We’re making a splash this #MaritimeMonday ...

Black and white image of a large freighter ship being dropped into a busy river with many ships.

We’re making a splash this #MaritimeMonday. This photograph shows the launching of the Cape Bon in Wilmington, Delaware on April 17, 1943.

The C1-A freighter was built by the Pusey & Jones Corporation for the for U.S. Maritime Commission. The vessel was initially used as a freight ship, but was converted to a troop ship by Bethlehem Steel’s 56th Street shipyard in New York City in October of 1943.

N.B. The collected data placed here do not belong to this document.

-- ==== Sys2Proof/Machine/Queue.lean ====
section
/-! DEFINITION. Host command queues: appends, the choice of the next packet, and its completion (R277 to R283, R287, R414). -/

namespace Sys2Proof.Machine

/-! ### Appends (R277, R281) -/

def Queue.full (q : Queue) : Bool := 2 ^ q.m ≤ q.wr - q.rd

/-- The outcome of an append. -/
inductive Appended where
  | enqueued (s : State)
  | full
  | rejected (s : State)
  | waits
  deriving DecidableEq, Repr

/-- Append 64 bytes to a queue, if they pass the checks; else QPKT goes to their completion address.
DESIGN CHOICE (log 48; unsafe). -/
def State.appendTo (s : State) (q : Queue) (bs : List Byte) : Appended :=
  match parsePacket bs with
  | none =>
    match s.writeStatus q.ctx (complOf bs) Code.qpkt with
    | none => .waits
    | some s => .rejected s
  | some _ =>
    if q.full then .full
    else
      let slot := s.gpaOf (q.base + 64 * (q.wr % 2 ^ q.m))
      .enqueued (((s.visit q.ctx .host 0 slot false).writeHome slot bs).modQueue q.q fun q => { q with wr := q.wr + 1 })

/-- The payload that names a queue (Table 15-8). -/
def queuePayload (base m prio : Nat) : Brand := BitVec.ofNat 128 (base % 2 ^ 64 + m % 256 * 2 ^ 64 + prio % 256 * 2 ^ 72)

/-- The queue that a record's payload names. -/
def State.queueOf (s : State) (payload : Brand) : Option Queue := s.queues.find? fun q => queuePayload q.base q.m q.prio == payload

/-- Read a packet for a doorbell, in its queue's context under the checks of R219. -/
def State.doorbellRead (s : State) (ctx : Nat) (va : Dword) : Except Flt (List Byte) × State :=
  match s.ctx? ctx with
  | none => (.error (Flt.at' Code.pgf va), s)
  | some c =>
    match s.checkVa (c.lmap.headD 0) c va 64 64 .read false true with
    | (.error f, s) => (.error f, s)
    | (.ok k, s) =>
      if !s.onChip k.gpa && !s.reachable (chipOf k.gpa) then (.error { Flt.at' Code.eccu va with remote := true }, s)
      else
        let (bs, s) := (s.engineArrives ⟨ctx, 3, 0, .host⟩ (Pte.cls k.leaf.e) k.gpa 64 true).readHome k.gpa 64
        if s.poisoned k.gpa 64 then (.error (Flt.at' Code.eccu va), s) else (.ok bs, s)

/-- Take a doorbell of a queue with room (R277): its packet is appended or dropped. None: it waits for the dirty log. -/
def State.takeDoorbell (s : State) (q : Queue) (va : Dword) : Option State :=
  match s.doorbellRead q.ctx va with
  | (.error f, s) => some (s.reportBare q.ctx f false)
  | (.ok bs, s) =>
    match s.appendTo q bs with
    | .enqueued s => some s
    | .rejected s => some s
    | .full => none
    | .waits => none

/-! ### Dispatch (R282, R287) -/

/-- The packet at a queue's head, unless a WAITM holds the queue. Its bytes passed the checks when they were appended. -/
def State.headPacket (s : State) (q : Queue) : Option Packet :=
  if q.rd == q.wr || q.waiting.isSome then none else parsePacket (s.ringBytes q q.rd)

/-- Whether a queue's head is eligible (R282). -/
def State.eligible (s : State) (q : Queue) : Bool :=
  match s.headPacket q, s.ctx? q.ctx with
  | some p, some c =>
    c.runs && (if p.kind == 1 then s.launchOpen && (!p.after || q.flights.isEmpty) else if p.kind == 2 || p.kind == 5 then true else q.flights.isEmpty)
  | _, _ => false

/-- Whether a chosen head can be dispatched now: a launch needs a place in every sorter (R276, R283). -/
def State.dispatchable (s : State) (q : Queue) : Bool := match s.headPacket q with | some p => p.kind != 1 || s.sorterRoom q.ctx none | none => false

/-- The wait of one queue at a decision, `d` cycles after the last one of its partition: a head that has become eligible since has
waited some part of them, and a deterministic launch does not age.
DESIGN CHOICE (log 48; unsafe). -/
def State.ageQueue (s : State) (d : Nat) (q : Queue) : State :=
  if !s.eligible q then s.modQueue q.q fun q => { q with age := 0, ripe := false }
  else if ((s.headPacket q).map fun p => p.kind == 1 && p.det).getD false then s.modQueue q.q fun q => { q with age := 0, ripe := true }
  else if q.ripe then s.modQueue q.q fun q => { q with age := q.age + d }
  else
    let (e, s) := s.freeNat
    s.modQueue q.q fun q => { q with age := e % (d + 1), ripe := true }

/-- Time passes, a free number of cycles, for the queues of a partition.
DESIGN CHOICE (log 48; unsafe). -/
def State.age (s : State) (ctx : Nat) : State :=
  let (d, s) := s.freeNat
  (s.queues.filter (·.ctx == ctx)).foldl (fun s q => s.ageQueue d q) s

/-- Effective priority (R287).
DESIGN CHOICE (log 48; unsafe). -/
def Queue.effective (q : Queue) : Nat := min 15 (q.prio + q.age / 2 ^ 20)

/-- How far above the queue last dispatched at its level a queue stands (R287). -/
def State.turn (s : State) (q : Queue) : Nat := (q.q + 511 - lookupKey (16 * q.ctx + q.effective) 255 s.rr) % 256

/-- The queue that a partition dispatches next (R287).
DESIGN CHOICE (log 48; unsafe). -/
def State.choose (s : State) (ctx : Nat) : Option Queue :=
  (s.queues.filter fun q => q.ctx == ctx && s.eligible q).foldl (fun (best : Option Queue) q =>
    match best with
    | none => some q
    | some b =>
      if b.effective < q.effective || (b.effective == q.effective && (s.turn q < s.turn b || (s.turn q == s.turn b && q.q < b.q))) then some q
      else some b) none

/-- Take a packet off its queue. -/
def State.takeHead (s : State) (q : Queue) (p : Packet) : State :=
  let s := { s with rr := setKey (16 * q.ctx + q.effective) q.q s.rr }
  s.modQueue q.q fun x => { x with rd := x.rd + 1, age := 0, ripe := false, flights := x.flights ++ [⟨q.rd, p.compl⟩] }

/-- Dispatch a queue's head of a kind, where the arbiter chooses it: the queue as it stood, the packet, and the state without it. A chosen launch that finds
no place waits, and nothing of its partition is dispatched before it.
DESIGN CHOICE (log 48; unsafe). -/
def State.dispatch (s : State) (n kind : Nat) (k : Queue → Packet → State → Option State) : Option State :=
  match s.queue? n with
  | none => none
  | some q0 =>
    let s := s.age q0.ctx
    match s.choose q0.ctx with
    | none => none
    | some q =>
      match s.headPacket q with
      | none => none
      | some p => if q.q != n || p.kind != kind || !s.dispatchable q then none else k q p (s.takeHead q p)

/-- A packet completes with a status (R278). None: the completion word waits for the dirty log. -/
def State.endPacket (s : State) (n seq status : Nat) : Option State :=
  match s.queue? n with
  | none => some s
  | some q =>
    match q.flights.find? (·.seq == seq) with
    | none => some s
    | some f => (s.writeStatus q.ctx f.compl status).map fun s => s.modQueue n fun q => { q with flights := q.flights.filter (·.seq != seq) }

/-- Whether a code object's record counts a reference that no queue is known to hold: one that software took for a queue with `bref`, or the host (R414).
DEDUCED (log 50; unsafe). -/
def State.spareRef (s : State) (b : Brand) : Bool :=
  match s.findRec b with
  | some (_, r) => r.st == 1 && (s.queues.filter fun q => q.refs.contains b).length < r.refs
  | none => false

/-- A queue that launches a kernel holds one of the references on its code object (R414): software took it, and the count does not change.
DEDUCED (log 50; unsafe). -/
def State.holdObject (s : State) (q : Queue) (pc : Dword) : State :=
  match (s.ctx? q.ctx).bind fun c => s.codeObject c pc with
  | none => s
  | some b => if q.refs.contains b || !s.spareRef b then s else s.modQueue q.q fun x => { x with refs := x.refs ++ [b] }

end Sys2Proof.Machine
end

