-- ==== Sys2Proof/Machine/Save.lean ====
section
/-! DEFINITION. Stopping, saving, restoring, resuming and destroying a context (R399 to R403). -/

namespace Sys2Proof.Machine

/-! ### Commands of CSCTL (R399) -/

/-- A die's CSSTAT reports a context with an error. -/
def State.csNote (s : State) (d ctx err : Nat) : State := s.modDie d fun x => { x with csctx := ctx, cserr := err }

/-- Every team of a context stops at an instruction boundary (R46, R400 step 1). None: not yet. -/
def State.stopTeams (s : State) (ctx : Nat) : Option State := s.preemptAll ((s.teams.filter fun t => t.ctx == ctx && t.st != .saved).map (·.tid))

/-- DEDUCED (log 52; unsafe). -/
def State.stopCtx (s : State) (d ctx : Nat) : Option State :=
  match s.ctx? ctx with
  | none => some (s.csNote d ctx 7)
  | some c =>
    if c.st == .running || c.st == .replayEnded then some ((s.modCtx ctx fun c => { c with st := .stopping }).csNote d ctx 0)
    else some (s.csNote d ctx 7)

/-- Whether a context has stopped, of itself or by command, and is not being saved.
DEDUCED (log 52; unsafe). -/
def Context.atRest (c : Context) : Bool := (c.st == .stopped || c.st == .logFull) && c.saving.isNone

/-- DEDUCED (log 52; unsafe). -/
def State.saveCtx (s : State) (d ctx : Nat) : Option State :=
  if !((s.ctx? ctx).map Context.atRest).getD false then some (s.csNote d ctx 7)
  else
    match s.stopTeams ctx with
    | none => none
    | some s => some ((s.modCtx ctx fun c => { c with saving := some d }).csNote d ctx 0)

/-- Resume (R403, R406): the record is read again, and the teams are placed as they find room.
DEDUCED (log 52; unsafe). -/
def State.resumeCtx (s : State) (d ctx : Nat) : Option State :=
  if !((s.ctx? ctx).map Context.atRest).getD false then some (s.csNote d ctx 7)
  else
    match s.stopTeams ctx with
    | none => none
    | some s =>
      let go (c : Context) : Context := { c with st := if !c.replay && (s.recField c.record 49 1).testBit 3 then .replayEnded else .running }
      some ((s.modCtx ctx fun c => go (s.readRec c)).csNote d ctx 0)

def State.endCtx (s : State) (d ctx : Nat) : Option State :=
  if (s.ctx? ctx).isNone then some (s.csNote d ctx 7)
  else
    match s.destroyCtx ctx with
    | none => none
    | some s => some (s.csNote d ctx 0)

/-! ### The write of an image (R400 to R402) -/

/-- The doublewords at which a context has entries waiting. -/
def State.holesOf (s : State) (ctx : Nat) : List Nat := (s.agents.flatMap (·.holes)).filterMap fun h => if h.entries.any (·.ctx == ctx) then some h.dw else none

/-- Retire every pigeonhole entry of a context (R384). None: replay holds one. -/
def State.retireCtx (s : State) (ctx : Nat) : Option State :=
  let dws := s.holesOf ctx
  if dws.any s.headHeld then none else some (dws.foldl (fun s dw => s.retireWhile dw (fun e => e.ctx == ctx) 17) s)
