-- ==== Sys2Proof/Certificates/Slice0/Obligations.lean ====
section
/-! DEFINITION. The statements about the machine that are to be proved. -/

open Sys2Proof Sys2Proof.Machine

/-! ### Class INT -/

/-- Table 5-4: the exact result of each arithmetic instruction, for each element. -/
def Sys2Proof.exactArith : Instr → Option (IntTy × Bool × Dst × (Issue → Nat → Nat → Int))
  | .iadd _ ty sat d a b => some (ty, sat, d, fun x j e => ty.val (x.int ty a j) e + ty.val (x.int ty b j) e)
  | .isub _ ty sat d a b => some (ty, sat, d, fun x j e => ty.val (x.int ty a j) e - ty.val (x.int ty b j) e)
  | .imul _ ty sat false d a b => some (ty, sat, d, fun x j e => ty.val (x.int ty a j) e * ty.val (x.int ty b j) e)
  | .imul _ ty _ true d a b => some (ty, false, d, fun x j e => ty.val (x.int ty a j) e * ty.val (x.int ty b j) e / 2 ^ ty.width)
  | .imad _ ty sat d a b c => some (ty, sat, d, fun x j e => ty.val (x.int ty a j) e * ty.val (x.int ty b j) e + ty.val (x.int ty c j) e)
  | .imin _ ty d a b => some (ty, false, d, fun x j e => min (ty.val (x.int ty a j) e) (ty.val (x.int ty b j) e))
  | .imax _ ty d a b => some (ty, false, d, fun x j e => max (ty.val (x.int ty a j) e) (ty.val (x.int ty b j) e))
  | .iabs _ ty sat d a => some (ty, sat, d, fun x j e => ((ty.val (x.int ty a j) e).natAbs : Int))
  | .and _ ty d a b => some (ty, false, d, fun x j e => ((ty.elem (x.int ty a j) e &&& ty.elem (x.int ty b j) e : Nat) : Int))
  | .or _ ty d a b => some (ty, false, d, fun x j e => ((ty.elem (x.int ty a j) e ||| ty.elem (x.int ty b j) e : Nat) : Int))
  | .xor _ ty d a b => some (ty, false, d, fun x j e => ((ty.elem (x.int ty a j) e ^^^ ty.elem (x.int ty b j) e : Nat) : Int))
  | .andn _ ty d a b => some (ty, false, d, fun x j e => ((ty.elem (x.int ty a j) e &&& (2 ^ ty.width - 1 - ty.elem (x.int ty b j) e) : Nat) : Int))
  | _ => none

/-- R120: iadd, isub, imul, imad, imin, imax, iabs, and, or, xor, andn give each lane of act the exact integer result of Table 5-4 for
each element, saturated or wrapped; the frame: no other register, flag or byte changes. -/
def Obligations.IntegerArithmetic : Prop :=
  ∀ i ty sat d exact s x t, exactArith i = some (ty, sat, d, exact) → opening i s = some (x, t) →
    ∃ val, (∀ j ∈ x.act, ty.Result sat (exact x j) (val j)) ∧ Completes i s x t (Received x d val 0)

/-- The amount by which element `e` is shifted (R121). -/
def Sys2Proof.shiftAmount (ty : IntTy) (b : Dword) (e : Nat) : Nat := if ty.width = 16 then b.toNat / 2 ^ (16 * e) % 2 ^ 16 else b.toNat % 2 ^ 32

/-- R121: shl gives `a * 2 ^ n` exactly, then saturated or wrapped; shr gives `floor (a / 2 ^ n)`, for every amount; rot moves bit `i` of an
element to bit `(i + n) mod w`. The frame: no other register, flag or byte changes. -/
def Obligations.IntegerShifts : Prop :=
  ∀ h ty d a b s x t,
    (∀ sat, opening (.shl h ty sat d a b) s = some (x, t) →
      ∃ val, (∀ j ∈ x.act, ty.Result sat (fun e => ty.val (x.int ty a j) e * 2 ^ shiftAmount ty (x.amount ty b j) e) (val j)) ∧
        Completes (.shl h ty sat d a b) s x t (Received x d val 0)) ∧
    (opening (.shr h ty d a b) s = some (x, t) →
      ∃ val, (∀ j ∈ x.act, ty.Result false (fun e => ty.val (x.int ty a j) e / 2 ^ shiftAmount ty (x.amount ty b j) e) (val j)) ∧
        Completes (.shr h ty d a b) s x t (Received x d val 0)) ∧
    (opening (.rot h ty d a b) s = some (x, t) →
      ∃ val, (∀ j ∈ x.act, ∀ e, e < ty.count → ∀ i, i < ty.width →
          (ty.elem (val j) e).testBit ((i + shiftAmount ty (x.amount ty b j) e) % ty.width) = (ty.elem (x.int ty a j) e).testBit i) ∧
        Completes (.rot h ty d a b) s x t (Received x d val 0))

/-- Bit `p` of an operand as `bfe` reads it: above the width, the sign of a signed type and 0 of a natural one. -/
def Sys2Proof.fieldBit (ty : IntTy) (a : Dword) (p : Nat) : Bool := if p < ty.width then a.getLsbD p else ty.signed && a.getLsbD (ty.width - 1)

/-- The start and the length of a field descriptor, the length at most the width (R122). -/
def Sys2Proof.fieldStart (f : Dword) : Nat := f.toNat % 128
def Sys2Proof.fieldLen (ty : IntTy) (f : Dword) : Nat := min (f.toNat / 128 % 128) ty.width

/-- R122, R123: bfe and bfi bit by bit, popc, clz and brev. The frame: no other register, flag or byte changes. -/
def Obligations.IntegerFieldsAndCounts : Prop :=
  ∀ h ty d a b c s x t,
    (opening (.bfe h ty d a b) s = some (x, t) →
      ∃ val, (∀ j ∈ x.act, ∀ i, i < ty.width → (val j).getLsbD i =
          (if i < fieldLen ty (x.int32 b j) then fieldBit ty (x.int ty a j) (fieldStart (x.int32 b j) + i)
           else ty.signed && (decide (0 < fieldLen ty (x.int32 b j)) &&
             fieldBit ty (x.int ty a j) (fieldStart (x.int32 b j) + fieldLen ty (x.int32 b j) - 1)))) ∧
        Completes (.bfe h ty d a b) s x t (Received x d val 0)) ∧
    (opening (.bfi h ty d a b c) s = some (x, t) →
      ∃ val, (∀ j ∈ x.act, ∀ i, i < ty.width → (val j).getLsbD i =
          (if fieldStart (x.int32 c j) ≤ i ∧ i < fieldStart (x.int32 c j) + fieldLen ty (x.int32 c j)
           then (x.int ty a j).getLsbD (i - fieldStart (x.int32 c j)) else (x.int ty b j).getLsbD i)) ∧
        Completes (.bfi h ty d a b c) s x t (Received x d val 0)) ∧
    (opening (.popc h ty d a) s = some (x, t) →
      ∃ val, (∀ j ∈ x.act, (val j).toNat = ((List.range ty.width).filter fun i => (x.int ty a j).getLsbD i).length) ∧
        Completes (.popc h ty d a) s x t (Received x d val 0)) ∧
    (opening (.clz h ty d a) s = some (x, t) →
      ∃ val, (∀ j ∈ x.act, (val j).toNat ≤ ty.width ∧ (∀ i, ty.width - (val j).toNat ≤ i → i < ty.width → (x.int ty a j).getLsbD i = false) ∧
          ((val j).toNat < ty.width → (x.int ty a j).getLsbD (ty.width - 1 - (val j).toNat) = true)) ∧
        Completes (.clz h ty d a) s x t (Received x d val 0)) ∧
    (opening (.brev h ty d a) s = some (x, t) →
      ∃ val, (∀ j ∈ x.act, ∀ i, i < ty.width → (val j).getLsbD i = (x.int ty a j).getLsbD (ty.width - 1 - i)) ∧
        Completes (.brev h ty d a) s x t (Received x d val 0))

/-- The six conditions of `icmp` on the operands as integers (R124). -/
def Sys2Proof.icondHolds (cond : ICond) (a b : Int) : Prop :=
  match cond with
  | .eq => a = b
  | .ne => a ≠ b
  | .lt => a < b
  | .le => a ≤ b
  | .gt => b < a
  | .ge => b ≤ a

/-- R124, R125, R126: icmp writes 1 where its condition holds of the operands read by type, else 0; sel writes SA where bit 0 of SC is 1 and SB
elsewhere; mov writes SA and movi its 32-bit immediate unchanged; lea writes `(a + (ext b << n)) mod 2^64`. The frame: no other register, flag or
byte changes. -/
def Sys2Proof.CompareSelectMoveLea : Prop :=
  ∀ h ty d a b c s x t,
    (∀ cond, opening (.icmp h cond ty d a b) s = some (x, t) →
      ∃ val, (∀ j ∈ x.act, (icondHolds cond (ty.val (x.int ty a j) 0) (ty.val (x.int ty b j) 0) ∧ val j = 1) ∨
          (¬ icondHolds cond (ty.val (x.int ty a j) 0) (ty.val (x.int ty b j) 0) ∧ val j = 0)) ∧
        Completes (.icmp h cond ty d a b) s x t (Received x d val 0)) ∧
    (opening (.sel h ty d a b c) s = some (x, t) →
      Completes (.sel h ty d a b c) s x t
        (Received x d (fun j => if (x.int32 c j).getLsbD 0 = true then x.int ty a j else x.int ty b j) 0)) ∧
    (opening (.mov h ty d a) s = some (x, t) → Completes (.mov h ty d a) s x t (Received x d (fun j => x.int ty a j) 0)) ∧
    (∀ imm, opening (.movi h d imm) s = some (x, t) → Completes (.movi h d imm) s x t (Received x d (fun _ => imm.zeroExtend 64) 0)) ∧
    (∀ sh, opening (.lea h sh ty d a b) s = some (x, t) →
      ∃ val, (∀ j ∈ x.act, ((val j).toNat : Int) =
          ((x.w64 a j).toNat + (if ty.signed then (x.w32 b j).toInt else ((x.w32 b j).toNat : Int)) * 2 ^ sh.toNat) % 2 ^ 64) ∧
        Completes (.lea h sh ty d a b) s x t (Received x d val 0))

/-- The sum of R127 in a lane: 0 to `2^33 - 1`. -/
def Sys2Proof.carrySum (x : Issue) (a b c : Src) (j : Nat) : Nat := (x.w32 a j).toNat + (x.w32 b j).toNat + (x.w32 c j).toNat % 2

Thereafter, the Cape Bon was operated by the Grace Line for the War Shipping Administration during World War II, traveling between ports in San Francisco, California and Portland, Oregon to sites in Hawaii, Guadalcanal, Japan, the Philippines, and various atoll islands in the Pacific Ocean before being scrapped in 1965.

This item is part of Hagley Library's Pusey and Jones Corporation photograph collection (Accession 1972.350). Pusey and Jones was founded in 1848, and built ships and machines in Wilmington, Delaware. While the company was best known for its yachts and pleasure crafts, that business declined in the mid-20th century. After World War II, the company shifted all of its operations to paper-making machinery until its closure in 1959.